« L’Irak et l’Euro »

L'Irak et l'Euro 2004 de football bousculent la campagne des

élections européennes au Portugal

LE MONDE | 03.06.04 | 14h25

Aucun parti ne remet en cause un engagement européen qui a

permis au pays de se reconstruire. Les enjeux, aujourd'hui,

sont la politique sociale du gouvernement et la relation avec

les Etats-Unis.

Lisbonne de notre envoyée spéciale

Contrôles rétablis aux frontières et affiches grand format

prônant "Un effort !" ou "Tous ensemble !" : Lisbonne se

prépare à livrer bataille. Laquelle ? On ne sait pas très

bien. Celle du football, avec, samedi 12 juin, l'ouverture du

championnat d'Europe des nations ? Celle des élections

européennes du 13 juin ? A moins qu'il ne s'agisse surtout de

gagner la bataille de l'abstention.

"Au Portugal l'abstention pour les européennes est toujours

élevée, plus de 60 %. Cette année nous jouons de malchance, en

plus du football, le 10 et le 13 juin sont des jours fériés

!", soupire Carlos Coelho, directeur de campagne du

centre-droit. Sa crainte est partagée par le numéro deux sur

la liste socialiste, Antonio Costa, dont le parti est crédité

d'une légère avance : "Si les gens vont voter, nous gagnons

c'est sûr ! mais, ironise-t-il, comment lutter contre le

pouvoir d'attraction d'un Zidane ou d'un Beckham ?" D'où les

slogans qui mélangent les genres : "Força Portugal !", lance

la majorité gouvernementale ; les socialistes menacent le

gouvernement d'un "carton jaune" et les communistes d'un

"hors-jeu".

Et pourtant, même si seuls 33 % des Portugais se disent prêts

à voter, une majorité (68 %) estiment que ce scrutin est

"important". Car, comme l'explique l'historien José Medeiro

Ferrera, "Ici, l'image de l'Europe est très positive.

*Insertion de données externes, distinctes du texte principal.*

theorem LoopStep.phaseOk {s t : State} (h : LoopStep s t) (hacc : s.acc.wf) (hok : PhaseOk s) : PhaseOk t := by
  have feedRest {rem : List Byte} {r : FeedResult} {a : Accumulator} (hp : s.phase = .feed rem)
      (hf : s.acc.feed rem = (r, a)) : r.rest.length ≤ Config.rxChunk := by
    rw [PhaseOk, hp] at hok
    have hle := Accumulator.length_feed_rest_le hacc rem
    rw [hf] at hle
    exact hle.trans hok
  cases h with
  | topFlush => trivial
  | topRead => exact List.length_take_le ..
  | topFail => exact Nat.zero_le _
  | feedNil => trivial
  | feedConsumed => trivial
  | feedOverFull rem rest a hp _ hf => exact feedRest hp hf
  | feedDeserError rem rest a hp _ hf => exact feedRest hp hf
  | feedMessage rem m rest a hp _ hf _ => exact dispatched_phaseOk m (feedRest hp hf)
  | feedFault => exact phaseOk_raiseFault _
  | send w hw => exact xfer_phaseOk hw hok
  | settle f cand t0 rem hp =>
    rcases settleStep_cases f cand t0 rem s with e | e | ⟨hover, e⟩ <;> rw [e]
    · exact phaseOk_raiseFault _
    · exact hok
    · rw [PhaseOk, hp] at hok
      exact ⟨hok.1, t0, hok.2, hover⟩
  | reset t0 rem hp =>
    rcases resetStep_outcomes t0 rem s with e | e | e <;> rw [e]
    · exact phaseOk_raiseFault _
    · exact hok
    · rw [PhaseOk, hp] at hok
      exact hok.1
  | flush => exact rfl
  | burstCheck hp =>
    rw [PhaseOk, hp] at hok
    unfold burstCheckStep
    split_ifs with hcap
    · rw [Bool.and_eq_true] at hcap
      exact ⟨hok, hcap.1, hcap.2, rfl, rfl⟩
    · exact hok
  | fault => exact hok

/-! ## The reset line (43_firmware_loop R118) -/

theorem lineMayBeLow_of_sentWord {p : Phase} {w : Word} (h : sentWord p = some w) : lineMayBeLow p = false := by
  cases p with
  | rstLow => cases h
  | fault => cases h
  | _ => rfl

/-- While the line stays low, the pulse goes on, or the loop is in the fault that cut it short. -/
theorem LoopStep.lineHigh {s t : State} (h : LoopStep s t) (hs : s.rstLine = .low → lineMayBeLow s.phase = true)
    (ht : t.rstLine = .low) : lineMayBeLow t.phase = true := by
  rcases h.rstLine_cases with hline | ⟨-, -, rem, rest, a, -, -, hp⟩ | ⟨hhigh, -⟩
  · have hmay := hs (hline.symm.trans ht)
    cases h with
    | send w hw => rw [lineMayBeLow_of_sentWord hw] at hmay; cases hmay
    | reset t0 rem hp =>
      rcases resetStep_outcomes t0 rem s with e | e | e <;> rw [e] at ht ⊢
      · rfl
      · exact hmay
      · cases ht
    | fault => exact hmay
    | _ => exact absurd hmay (by simp [lineMayBeLow, *])
  · rw [hp]; rfl
  · rw [hhigh] at ht; cases ht

/-! ## The invariant of the machine -/

theorem State.Inv.popTurn {s : State} (h : s.Inv) : s.popTurn.Inv :=
  ⟨h.accWf, h.txBound, h.lastLogged, h.pastLog, h.spaced, h.phaseOk, h.responses, h.lineHigh⟩

theorem envMove_drPending (m : Turn) {s : State} (h : s.drPending = true) : (envMove m s).drPending = true := by
  cases m with
  | drEdge => rfl
  | _ => exact h

/-- No move of the environment touches what the invariant says, but for the bytes of `tx`, the clock and the latch. -/
theorem State.Inv.envMove {s : State} (h : s.Inv) (m : Turn) : (envMove m s).Inv where
  accWf := by rw [envMove_acc]; exact h.accWf
  txBound := by
    rcases envMove_tx_cases m s with ⟨n, -, e⟩ | e <;> rw [e]
    · exact (List.drop_sublist n s.tx).length_le.trans h.txBound
    · exact h.txBound
  lastLogged := by rw [envMove_lastTxn, envMove_busLog]; exact h.lastLogged
  pastLog := by rw [envMove_busLog]; exact fun e he => (h.pastLog e he).trans (envMove_now m s)
  spaced := by rw [envMove_busLog]; exact h.spaced
  phaseOk := h.phaseOk.mono (envMove_phase m s) (envMove_cfg m s) (envMove_busLog m s) (envMove_rstLine m s)
    (envMove_resp m s) (envMove_now m s) (envMove_drPending m)
  responses := by rw [envMove_resp]; exact h.responses
  lineHigh := by rw [envMove_rstLine, envMove_phase]; exact h.lineHigh

/-- A step of the loop keeps the invariant, part by part. -/
theorem LoopStep.inv {s t : State} (hstep : LoopStep s t) (h : s.Inv) : t.Inv where
  accWf := hstep.acc_wf h.accWf
  txBound := hstep.tx_bound h.txBound
  lastLogged := by
    rcases hstep.busLog_cases with ⟨hlog, hlast⟩ | ⟨w, r, -, hlog, hlast⟩ <;> rw [hlog, hlast]
    · exact h.lastLogged
    · simp
  pastLog := by
    rw [hstep.now_eq]
    rcases hstep.busLog_cases with ⟨hlog, -⟩ | ⟨w, r, -, hlog, -⟩ <;> rw [hlog]
    · exact h.pastLog
    · exact List.forall_mem_append.2 ⟨h.pastLog, by simp⟩
  spaced := by
    rcases hstep.busLog_cases with ⟨hlog, -⟩ | ⟨w, r, hover, hlog, -⟩ <;> rw [hlog]
    · exact h.spaced
    · exact h.spaced.append h.lastLogged hover w r
  phaseOk := hstep.phaseOk h.accWf h.phaseOk
  responses := hstep.responses h.responses
  lineHigh := hstep.lineHigh h.lineHigh

/-- Settles O26: a step is the loop's or a move of the environment, once the turn is taken. -/
theorem stepKeepsInvariant : Obligations.StepKeepsInvariant := by
  intro s t hinv hstep
  rcases step_cases hstep with ⟨-, h⟩ | ⟨-, rfl⟩
  · exact h.inv hinv.popTurn
  · exact hinv.popTurn.envMove s.nextTurn

end Sys2Proof.Machine
end

section
/-! The statements of 43_firmware_loop: what a step can do to `cfg.msc_ctrl` and to the queue of responses, each step of the
loop and each instruction with all it changes, and whole handshakes and captures. -/

namespace Sys2Proof.Machine

/-! ## The loop's step, phase by phase -/

section
variable {s : State} (hfw : s.nextTurn = .fw)
include hfw

theorem step_top (hp : s.phase = .top) : step s = .next (topStep s.popTurn) := by
  rw [step_fw hfw, fwStep, State.popTurn_phase, hp]

theorem step_feed {rem : List Byte} (hp : s.phase = .feed rem) : step s = feedStep rem s.popTurn := by
  rw [step_fw hfw, fwStep, State.popTurn_phase, hp]

theorem step_cfgSettle {f : ConfigField} {cand : FwConfig} {t0 : Nat} {rem : List Byte}
    (hp : s.phase = .cfgSettle f cand t0 rem) : step s = .next (settleStep f cand t0 rem s.popTurn) := by
  rw [step_fw hfw, fwStep, State.popTurn_phase, hp]

theorem step_rstLow {t0 : Nat} {rem : List Byte} (hp : s.phase = .rstLow t0 rem) :
    step s = .next (resetStep t0 rem s.popTurn) := by
  rw [step_fw hfw, fwStep, State.popTurn_phase, hp]

theorem step_flush (hp : s.phase = .flush) : step s = .next (flushStep s.popTurn) := by
  rw [step_fw hfw, fwStep, State.popTurn_phase, hp]

theorem step_burstCheck (hp : s.phase = .burstCheck) : step s = .next (burstCheckStep s.popTurn) := by
  rw [step_fw hfw, fwStep, State.popTurn_phase, hp]

theorem step_fault {kind : ErrorKind} (hp : s.phase = .fault kind) : step s = .next s.popTurn := by
  rw [step_fw hfw, fwStep, State.popTurn_phase, hp]

theorem step_send {w : Word} (hw : sentWord s.phase = some w) : step s = .next (xfer w s.popTurn) := by
  rw [step_fw hfw, fwStep_of_sentWord (s := s.popTurn) hw]

end

/-! ## Steps that may be held (43_firmware_loop R111, R116, R118) -/

section
variable {s : State} (hc : s.clockOk = true)
include hc

theorem withClock_ready {ready : State → Bool} (h : ready s.popClock = true) (k : State → State) :
    withClock (fun s => if ready s then k s else s) s = k s.popClock := by
  rw [withClock_ok hc, if_pos h]

theorem withClock_held {ready : State → Bool} (h : ready s.popClock = false) (k : State → State) :
    withClock (fun s => if ready s then k s else s) s = s.popClock := by
  rw [withClock_ok hc, h]
  rfl

theorem xfer_of_ready (h : IntervalOver s) (w : Word) : xfer w s = transact w s.popClock :=
  withClock_ready (ready := fun s => intervalOver Config.tMin s.lastTxn s.now) hc (intervalOver_eq_true.2 h) _

theorem xfer_of_held (h : ¬IntervalOver s) (w : Word) : xfer w s = s.popClock :=
  withClock_held (ready := fun s => intervalOver Config.tMin s.lastTxn s.now) hc
    (Bool.eq_false_iff.2 (mt intervalOver_eq_true.1 h)) _

theorem settleStep_of_over {t0 : Nat} (h : t0 + Config.tSettle ≤ s.now) (f : ConfigField) (cand : FwConfig)
    (rem : List Byte) : settleStep f cand t0 rem s = s.popClock.setPhase (.cfgR1 f cand rem) :=
  withClock_ready (ready := fun s => elapsed Config.tSettle t0 s.now) hc (elapsed_iff.2 h) _

theorem settleStep_of_held {t0 : Nat} (h : s.now < t0 + Config.tSettle) (f : ConfigField) (cand : FwConfig)
    (rem : List Byte) : settleStep f cand t0 rem s = s.popClock :=
  withClock_held (ready := fun s => elapsed Config.tSettle t0 s.now) hc (decide_eq_false (Nat.not_le.2 h)) _

theorem resetStep_of_over {t0 : Nat} (h : t0 + Config.tRst ≤ s.now) (rem : List Byte) :
    resetStep t0 rem s =
      (((s.popClock.setReset .high).setCfg FwConfig.default).pushResp .rst).setPhase (.feed rem) :=
  withClock_ready (ready := fun s => elapsed Config.tRst t0 s.now) hc (elapsed_iff.2 h) _

theorem resetStep_of_held {t0 : Nat} (h : s.now < t0 + Config.tRst) (rem : List Byte) :
    resetStep t0 rem s = s.popClock :=
  withClock_held (ready := fun s => elapsed Config.tRst t0 s.now) hc (decide_eq_false (Nat.not_le.2 h)) _

theorem startReset_of_ok : startReset s = (s.popClock.setReset .low).setPhase (.rstLow s.now s.phase.rem) :=
  withClock_ok hc _

end

section
variable {s : State} (hc : s.clockOk = false)
include hc

theorem xfer_of_err (w : Word) : xfer w s = s.popClock.raiseFault .clockError := withClock_err hc _

theorem settleStep_of_err (f : ConfigField) (cand : FwConfig) (t0 : Nat) (rem : List Byte) :
    settleStep f cand t0 rem s = s.popClock.raiseFault .clockError := withClock_err hc _

theorem resetStep_of_err (t0 : Nat) (rem : List Byte) : resetStep t0 rem s = s.popClock.raiseFault .clockError :=
  withClock_err hc _

theorem startReset_of_err : startReset s = s.popClock.raiseFault .clockError := withClock_err hc _

end

/-! ## What a transaction can do (43_firmware_loop R111) -/

/-- A phase that sends no word goes on unchanged after a transaction (log 11). -/
theorem afterXfer_of_no_word {s : State} (h : sentWord s.phase = none) (r : Word) : afterXfer r s = s := by
  unfold afterXfer
  cases hp : s.phase <;> rw [hp] at h <;> first | rfl | cases h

"l'Europe avec nous" a été le mot d'ordre aux premières

élections libres en 1975, un an après la fin de la dictature.

Et, en 1986, notre entrée dans la Communauté a été notre

brevet de démocratie et de modernité. Il n'y a qu'à regarder,

tous les progrès accomplis l'ont été avec l'aide de l'UE."

L'aide venue de Bruxelles - l'équivalent de 36 milliards

d'euros de fonds structurels entre 1994 et 2006 -, va se

raréfier pour aller aux pays de l'élargissement. Cette

perspective refroidit-elle l'euro-optimisme portugais ? "Non,

répond M. Medeiro Ferrera, il y a bien une certaine morosité

due aux difficultés économiques, mais on se rend compte que

nous sommes devenus, par rapport aux entrants, les frères

aînés qui doivent accepter qu'il faut se débrouiller seuls".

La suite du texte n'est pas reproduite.